Los porteños reportaron en el mes de julio una subida interanual del 42,4% del dinero en circulación. Si bien esta variación representa un desacelero anual, a nivel mensual sigue en aumento de 1,9% con respecto a junio del mismo año y se observa un aumento del 15,8% en los precios al consumidor, profundizando así la crisis que viene experimentando el país hace ya un par de años y todo parece indicar que se dirigen a territorios de hiperinflación.

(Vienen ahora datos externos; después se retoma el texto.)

-- ==== Sys2Proof/Laws/PerInstr.lean ====
section
/-! SUPPORT. Facts about every instruction as syntax, one lemma per constructor: an encoded word has the match and
mask of its row of the opcode table (spec/30_encoding.md R92). -/

namespace Sys2Proof.Laws.RowMatch

/-- The encoded word agrees with its row's match under its row's mask, so every reserved bit is 0 (R92). -/
def Statement (i : Instr) : Prop := encodeWord i &&& i.opcode.mask = i.opcode.code.setWidth 64

theorem cfgVariant (v : Variant) : Statement (.cfgVariant v) := by
  cases v <;> rfl

theorem cfgExplicit (cap : BitVec 11) (dom : Domain) (hsize : BitVec 20) : Statement (.cfgExplicit cap dom hsize) := by
  unfold Statement
  apply BitVec.eq_of_getLsbD_eq
  intro i hi
  cases dom <;> interval_cases i <;>
    simp [encodeWord, Instr.opcode, Opcode.mask, Opcode.code, Domain.code]

theorem setOutlen (bits : BitVec 20) : Statement (.setOutlen bits) := by
  unfold Statement
  apply BitVec.eq_of_getLsbD_eq
  intro i hi
  interval_cases i <;> simp [encodeWord, Instr.opcode, Opcode.mask, Opcode.code]

theorem init : Statement .init := rfl

theorem absorb (payload : List Byte) : Statement (.absorb payload) := by
  unfold Statement
  apply BitVec.eq_of_getLsbD_eq
  intro i hi
  interval_cases i <;> simp [encodeWord, Instr.opcode, Opcode.mask, Opcode.code]

theorem finalize (tbits : BitVec 3) (tbyte : Byte) : Statement (.finalize tbits tbyte) := by
  unfold Statement
  apply BitVec.eq_of_getLsbD_eq
  intro i hi
  interval_cases i <;> simp [encodeWord, Instr.opcode, Opcode.mask, Opcode.code]

theorem squeeze (n : BitVec 16) : Statement (.squeeze n) := by
  unfold Statement
  apply BitVec.eq_of_getLsbD_eq
  intro i hi
  interval_cases i <;> simp [encodeWord, Instr.opcode, Opcode.mask, Opcode.code]

theorem permute : Statement .permute := rfl

end Sys2Proof.Laws.RowMatch
end

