/-- One turn of the loop of R201 inside the block: the byte at the cursor that permute-on-demand leaves. -/
theorem squeezeByte_of_le {rb : BitVec 8} {c : Cursor} (h0 : 0 < rb.toNat) (hr : rb.toNat ≤ 200)
    (hc : c.pos.toNat ≤ rb.toNat) :
    squeezeByte rb c = .ok ((refill rb c).sponge[(refill rb c).pos.toNat]?.getD 0,
      ⟨(refill rb c).sponge, (refill rb c).pos + 1⟩) := by
  have hlt : (refill rb c).pos.toNat < 200 := Nat.lt_of_lt_of_le (refill_pos_lt h0 hc) hr
  simp only [squeezeByte, byteAt_of_lt hlt, Vector.getElem?_eq_getElem hlt, Option.getD_some]

/-- The loop of R201 inside the block completes and is what R201 writes. -/
theorem squeezeBytes_eq_squeezeSpec {rb : BitVec 8} (h0 : 0 < rb.toNat) (hr : rb.toNat ≤ 200) (n : Nat) :
    ∀ c : Cursor, c.pos.toNat ≤ rb.toNat →
      let r := squeezeSpec rb.toNat n (c.sponge, c.pos.toNat)
      squeezeBytes rb n c = .ok (r.1, ⟨r.2.1, BitVec.ofNat 8 r.2.2⟩) := by
  induction n with
  | zero => intro c _; simp [squeezeBytes, squeezeSpec]
  | succ n ih =>
    intro c hc
    have hnext := toNat_add_one_of_lt (refill_pos_lt h0 hc)
    have hle : ((refill rb c).pos + 1).toNat ≤ rb.toNat := by
      rw [hnext]
      exact refill_pos_lt h0 hc
    have hrest := ih ⟨(refill rb c).sponge, (refill rb c).pos + 1⟩ hle
    simp only [hnext] at hrest
    simp only [squeezeBytes, squeezeByte_of_le h0 hr hc, hrest, squeezeSpec, refill_eq_spec]

/-- While the block lasts its bytes are given in order, and S is not permuted, not even when the block is exhausted
(R202). -/
theorem squeezeSpec_inside {rb : Nat} (S : Sponge) (n : Nat) :
    ∀ p : Nat, p + n ≤ rb →
      squeezeSpec rb n (S, p) = ((List.range n).map fun i => S[p + i]?.getD 0, (S, p + n)) := by
  induction n with
  | zero => exact fun p _ => rfl
  | succ n ih =>
    intro p hp
    have hopen : p ≠ rb := by omega
    rw [squeezeSpec]
    simp only [if_neg hopen, ih (p + 1) (by omega), List.range_succ_eq_map, List.map_cons, List.map_map,
      Nat.add_right_comm p 1, Nat.add_assoc]
    rfl

/-- The bytes of a block inside the state array, read one by one. -/
theorem getElem?_blockBytes (S : Sponge) {p n i : Nat} (hp : p + n ≤ 200) (hi : i < n) :
    ((List.range n).map fun i => S[p + i]?.getD 0)[i]? = S[p + i]? := by
  have h200 : p + i < 200 := by omega
  simp [hi, Vector.getElem?_eq_getElem h200]

/-- An exhausted block is permuted before the next byte is read. -/
theorem squeezeSpec_exhausted {rb : Nat} (h0 : 0 < rb) (S : Sponge) {n : Nat} (hn : 1 ≤ n) :
    squeezeSpec rb n (S, rb) = squeezeSpec rb n (keccakF S, 0) := by
  obtain ⟨n, rfl⟩ := Nat.exists_eq_add_of_le' hn
  simp only [squeezeSpec, if_true, if_neg (Nat.ne_of_lt h0)]

/-- SqueezeBytes(m) and then SqueezeBytes(n) give what SqueezeBytes(m + n) gives, and leave the same cursor (R200). -/
theorem squeezeBytes_join {rb : BitVec 8} {m n : Nat} {c c1 c2 c3 : Cursor} {o1 o2 o3 : List Byte}
    (h1 : squeezeBytes rb m c = .ok (o1, c1)) (h2 : squeezeBytes rb n c1 = .ok (o2, c2))
    (h3 : squeezeBytes rb (m + n) c = .ok (o3, c3)) : o3 = o1 ++ o2 ∧ c3 = c2 := by
  simp only [squeezeBytes_add, h1, h2] at h3
  cases h3
  exact ⟨rfl, rfl⟩

/-- From the same cursor a longer output begins with every shorter one (R206). -/
theorem isPrefix_squeezeBytes {rb : BitVec 8} {m n : Nat} {c c1 c2 : Cursor} {o1 o2 : List Byte} (hmn : m ≤ n)
    (h1 : squeezeBytes rb m c = .ok (o1, c1)) (h2 : squeezeBytes rb n c = .ok (o2, c2)) : o1 <+: o2 := by
  obtain ⟨k, rfl⟩ := Nat.exists_eq_add_of_le hmn
  simp only [squeezeBytes_add, h1] at h2
  split at h2
  · cases h2
  · cases h2
    exact List.prefix_append _ _

/-! ## The mask (R203) -/

/-- The mask changes the last byte, as R203 writes it. -/
theorem maskOutput_eq_maskSpec (h : Nat) (o : List Byte) : maskOutput h o = maskSpec h o := by
  unfold maskOutput maskSpec
  refine List.ext_getElem? fun i => ?_
  rw [List.getElem?_mapIdx]
  by_cases hwhole : h % 8 = 0
  · simp [hwhole]
  · rw [if_neg hwhole, List.getElem?_modify]
    by_cases hi : i < o.length
    · have hlast : o.length - 1 = i ↔ i + 1 = o.length := by omega
      simp [List.getElem?_eq_getElem hi, hlast, hwhole]
    · simp [hi]

/-- A whole-byte output is not masked. -/
theorem maskOutput_of_whole {h : Nat} (hh : h % 8 = 0) (o : List Byte) : maskOutput h o = o := by
  rw [maskOutput, if_pos hh]

/-- The mask leaves the whole bytes of the output. -/
theorem take_maskOutput {h k : Nat} {o : List Byte} (hk : k ≤ h / 8) (ho : o.length = ceilDiv h 8) :
    (maskOutput h o).take k = o.take k := by
  rw [ceilDiv] at ho
  unfold maskOutput
  split_ifs with hwhole
  · rfl
  · refine List.ext_getElem? fun i => ?_
    rw [List.getElem?_take, List.getElem?_take]
    split_ifs with hi
    · have hlast : o.length - 1 ≠ i := by omega
      simp [hlast]
    · rfl

/-! ## FINALIZE and SQUEEZE answer (R183, R205) -/

/-- A FINALIZE of a state ready to absorb completes and squeezes the state after the padded tail; for an XOF with a
whole-byte length it leaves the state ready to squeeze. -/
theorem exec_finalize_absorbing (t : BitVec 3) (v : Byte) {s : State} (h : s.Absorbing) :
    ∃ u o, exec (.finalize t v) s = .next u ∧ u.rateBytes = s.rateBytes ∧
      squeezeBytes s.rateBytes (ceilDiv s.hashSize.toNat 8) ⟨padSpec s t v, 0⟩ = .ok (o, ⟨u.sponge, u.sqzPos⟩) ∧
      o.length = ceilDiv s.hashSize.toNat 8 ∧ u.out = maskOutput s.hashSize.toNat o ∧
      (s.xof = 1 → s.hashSize.toNat % 8 = 0 → u.Squeezing) := by
  have hpad := Padding.padAndPermute_eq_padSpec t v (Padding.rateBits_pos h) (Padding.rateBits_le h)
  obtain ⟨hp, hparams, -⟩ := h
  have hrate : s.RateLegal := hparams.left
  obtain ⟨o, c, hc, hlen, hle⟩ := squeezeBytes_ok (ArchState.rateBytes_pos_of_rateLegal hrate)
    (ArchState.rateBytes_le_of_rateLegal hrate) (ceilDiv s.hashSize.toNat 8) ⟨padSpec s t v, 0⟩ (Nat.zero_le _)
  exact ⟨_, o, ArchState.exec_finalize_of_ok hp hpad hc, rfl, hc, hlen, rfl,
    fun hxof hwhole => ⟨ArchState.finalPhase_eq_squeezing.mpr ⟨hxof, hwhole⟩, hparams, hle, hxof, hwhole⟩⟩

/-- A SQUEEZE of a state ready to squeeze completes, runs SqueezeBytes and leaves the state ready to squeeze. -/
theorem exec_squeeze_squeezing (n : BitVec 16) {s : State} (h : s.Squeezing) :
    ∃ u, exec (.squeeze n) s = .next u ∧ u.Squeezing ∧ u.rateBytes = s.rateBytes ∧
      squeezeBytes s.rateBytes n.toNat ⟨s.sponge, s.sqzPos⟩ = .ok (u.out, ⟨u.sponge, u.sqzPos⟩) := by
  obtain ⟨hp, hparams, hpos, hxof, hwhole⟩ := h
  have hrate : s.RateLegal := hparams.left
  obtain ⟨o, c, hc, -, hle⟩ := squeezeBytes_ok (ArchState.rateBytes_pos_of_rateLegal hrate)
    (ArchState.rateBytes_le_of_rateLegal hrate) n.toNat ⟨s.sponge, s.sqzPos⟩ hpos
  exact ⟨_, ArchState.exec_squeeze_of_ok hp hc, ⟨hp, hparams, hle, hxof, hwhole⟩, rfl, hc⟩

/-- A SQUEEZE whose bytes stand in the block of S from offset p on gives those bytes, and leaves S and the offset after
the last of them (R201, R202). -/
theorem exec_squeeze_block {n : BitVec 16} {s : State} (h : s.Squeezing) {S : Sponge} {p : Nat}
    (hspec : squeezeSpec s.rateBytes.toNat n.toNat (s.sponge, s.sqzPos.toNat) =
      squeezeSpec s.rateBytes.toNat n.toNat (S, p)) (hin : p + n.toNat ≤ s.rateBytes.toNat) :
    ∃ u, exec (.squeeze n) s = .next u ∧ u.sponge = S ∧ u.sqzPos.toNat = p + n.toNat ∧ u.out.length = n.toNat ∧
      ∀ i < n.toNat, u.out[i]? = S[p + i]? := by
  obtain ⟨hp, ⟨hrate, -⟩, hpos, -⟩ := h
  have hr := ArchState.rateBytes_le_of_rateLegal hrate
  have hc := squeezeBytes_eq_squeezeSpec (ArchState.rateBytes_pos_of_rateLegal hrate) hr n.toNat
    ⟨s.sponge, s.sqzPos⟩ hpos
  simp only [hspec, squeezeSpec_inside S n.toNat p hin] at hc
  refine ⟨_, ArchState.exec_squeeze_of_ok hp hc, rfl, ?_, by simp, fun i hi => getElem?_blockBytes S (by omega) hi⟩
  rw [complete_sqzPos, BitVec.toNat_ofNat, Nat.mod_eq_of_lt (by omega)]

/-- The padded tail does not depend on the output length (R186). -/
theorem padSpec_withHashSize (s : State) (b : BitVec 20) (t : BitVec 3) (v : Byte) :
    padSpec { s with hashSize := b } t v = padSpec s t v := rfl

/-- FINALIZE of one absorbed message at an output length of b bits gives the first bits of one same stream (R206). -/
theorem exec_finalize_withHashSize (t : BitVec 3) (v : Byte) {s : State} (h : s.Absorbing) {b : Nat} (hpos : 1 ≤ b)
    (hmax : b ≤ 8 * Config.maxOutBytes) :
    ∃ u o, exec (.finalize t v) { s with hashSize := BitVec.ofNat 20 b } = .next u ∧ u.rateBytes = s.rateBytes ∧
      squeezeBytes s.rateBytes (ceilDiv b 8) ⟨padSpec s t v, 0⟩ = .ok (o, ⟨u.sponge, u.sqzPos⟩) ∧
      o.length = ceilDiv b 8 ∧ u.out = maskOutput b o ∧ (s.xof = 1 → b % 8 = 0 → u.Squeezing) := by
  have hb : (BitVec.ofNat 20 b).toNat = b := by
    rw [Config.maxOutBytes] at hmax
    rw [BitVec.toNat_ofNat, Nat.mod_eq_of_lt (by omega)]
  obtain ⟨hp, ⟨hrate, hdom, -, hvar⟩, hin⟩ := h
  have hlegal : State.Absorbing { s with hashSize := BitVec.ofNat 20 b } :=
    ⟨hp, ⟨hrate, hdom, ⟨hb.symm ▸ hpos, hb.symm ▸ hmax⟩, hvar⟩, hin⟩
  have hx := exec_finalize_absorbing t v hlegal
  simp only [hb, padSpec_withHashSize] at hx
  exact hx

end Sys2Proof.Squeeze

/-- Settles O31: the padded tail is `padSpec`, the loop is `squeezeSpec` and the mask is `maskSpec`. -/
theorem finalizeResult : Obligations.FinalizeResult := by
  intro t v s h
  have hpad := Padding.padAndPermute_eq_padSpec t v (Padding.rateBits_pos h) (Padding.rateBits_le h)
  obtain ⟨hp, ⟨hrate, -⟩, -⟩ := h
  have hc := Squeeze.squeezeBytes_eq_squeezeSpec (ArchState.rateBytes_pos_of_rateLegal hrate)
    (ArchState.rateBytes_le_of_rateLegal hrate) (ceilDiv s.hashSize.toNat 8) ⟨padSpec s t v, 0⟩ (Nat.zero_le _)
  rw [ArchState.exec_finalize_of_ok hp hpad hc, Squeeze.maskOutput_eq_maskSpec]
  rfl

/-- Settles O33: the mask keeps the first HASH_SIZE bits (`BitSponge.getLsbD_maskOutput`), and the cleared bits of the
last byte lie past them. -/
theorem outputIsMasked : Obligations.OutputIsMasked := by
  intro t v s h
  obtain ⟨u, o, hx, -, -, hlen, hout, -⟩ := Squeeze.exec_finalize_absorbing t v h
  refine ⟨u, hx, by rw [hout, BitSponge.length_maskOutput, hlen]; rfl, fun j hj hpart hhigh => ?_⟩
  have hn : o.length = (s.hashSize.toNat + 7) / 8 := hlen
  have hpast : ¬8 * (o.length - 1) + j < s.hashSize.toNat := by omega
  rw [hout, BitSponge.length_maskOutput, BitSponge.getLsbD_maskOutput hlen (by omega) hj, decide_eq_false hpast,
    Bool.false_and]

/-- Settles O36, by `Squeeze.squeezeBytes_eq_squeezeSpec` from the cursor (S, SQZ_POS). -/
theorem squeezeResult : Obligations.SqueezeResult := by
  rintro n s ⟨hp, ⟨hrate, -⟩, hpos, -⟩
  have hc := Squeeze.squeezeBytes_eq_squeezeSpec (ArchState.rateBytes_pos_of_rateLegal hrate)
    (ArchState.rateBytes_le_of_rateLegal hrate) n.toNat ⟨s.sponge, s.sqzPos⟩ hpos
  rw [ArchState.exec_squeeze_of_ok hp hc, ← BitVec.ofNat_toNat]
  rfl

/-- Settles O37, by `Squeeze.exec_squeeze_block`: the bytes stand in the block of S from SQZ_POS on, or, when the block
is exhausted, in that of the permuted state from 0 on. -/
theorem squeezeReadsTheBlock : Obligations.SqueezeReadsTheBlock := by
  intro n s h
  refine ⟨Squeeze.exec_squeeze_block h rfl, fun hfull hpos hle => ?_⟩
  have hspec : squeezeSpec s.rateBytes.toNat n.toNat (s.sponge, s.sqzPos.toNat) =
      squeezeSpec s.rateBytes.toNat n.toNat (keccakF s.sponge, 0) := by
    rw [hfull]
    exact Squeeze.squeezeSpec_exhausted (by omega) s.sponge hpos
  simpa only [Nat.zero_add] using Squeeze.exec_squeeze_block h hspec (by omega)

Así que como podemos ver, la impresión de dinero ilimitado no es una solución factible a problemas de largo plazo y no es el camino para quitar a un país de una recesión, ni mucho menos un recurso para eliminar la pobreza. Pero, utilizado sabiamente, puede ser un activo para mantener la rueda girando y puede llevar tanto a una reactivación económica o a la profundización de problemas, dependiendo del manejo.

La verdad es que, eventualmente, veremos el costo real de todos estos estímulos e inyección de dinero, y seremos capaces de juzgar qué tan bien (o qué tan mal) fue manejada esta pandemia por las autoridades.

Mientras tanto, es imperativo recordar que absolutamente nada es gratis.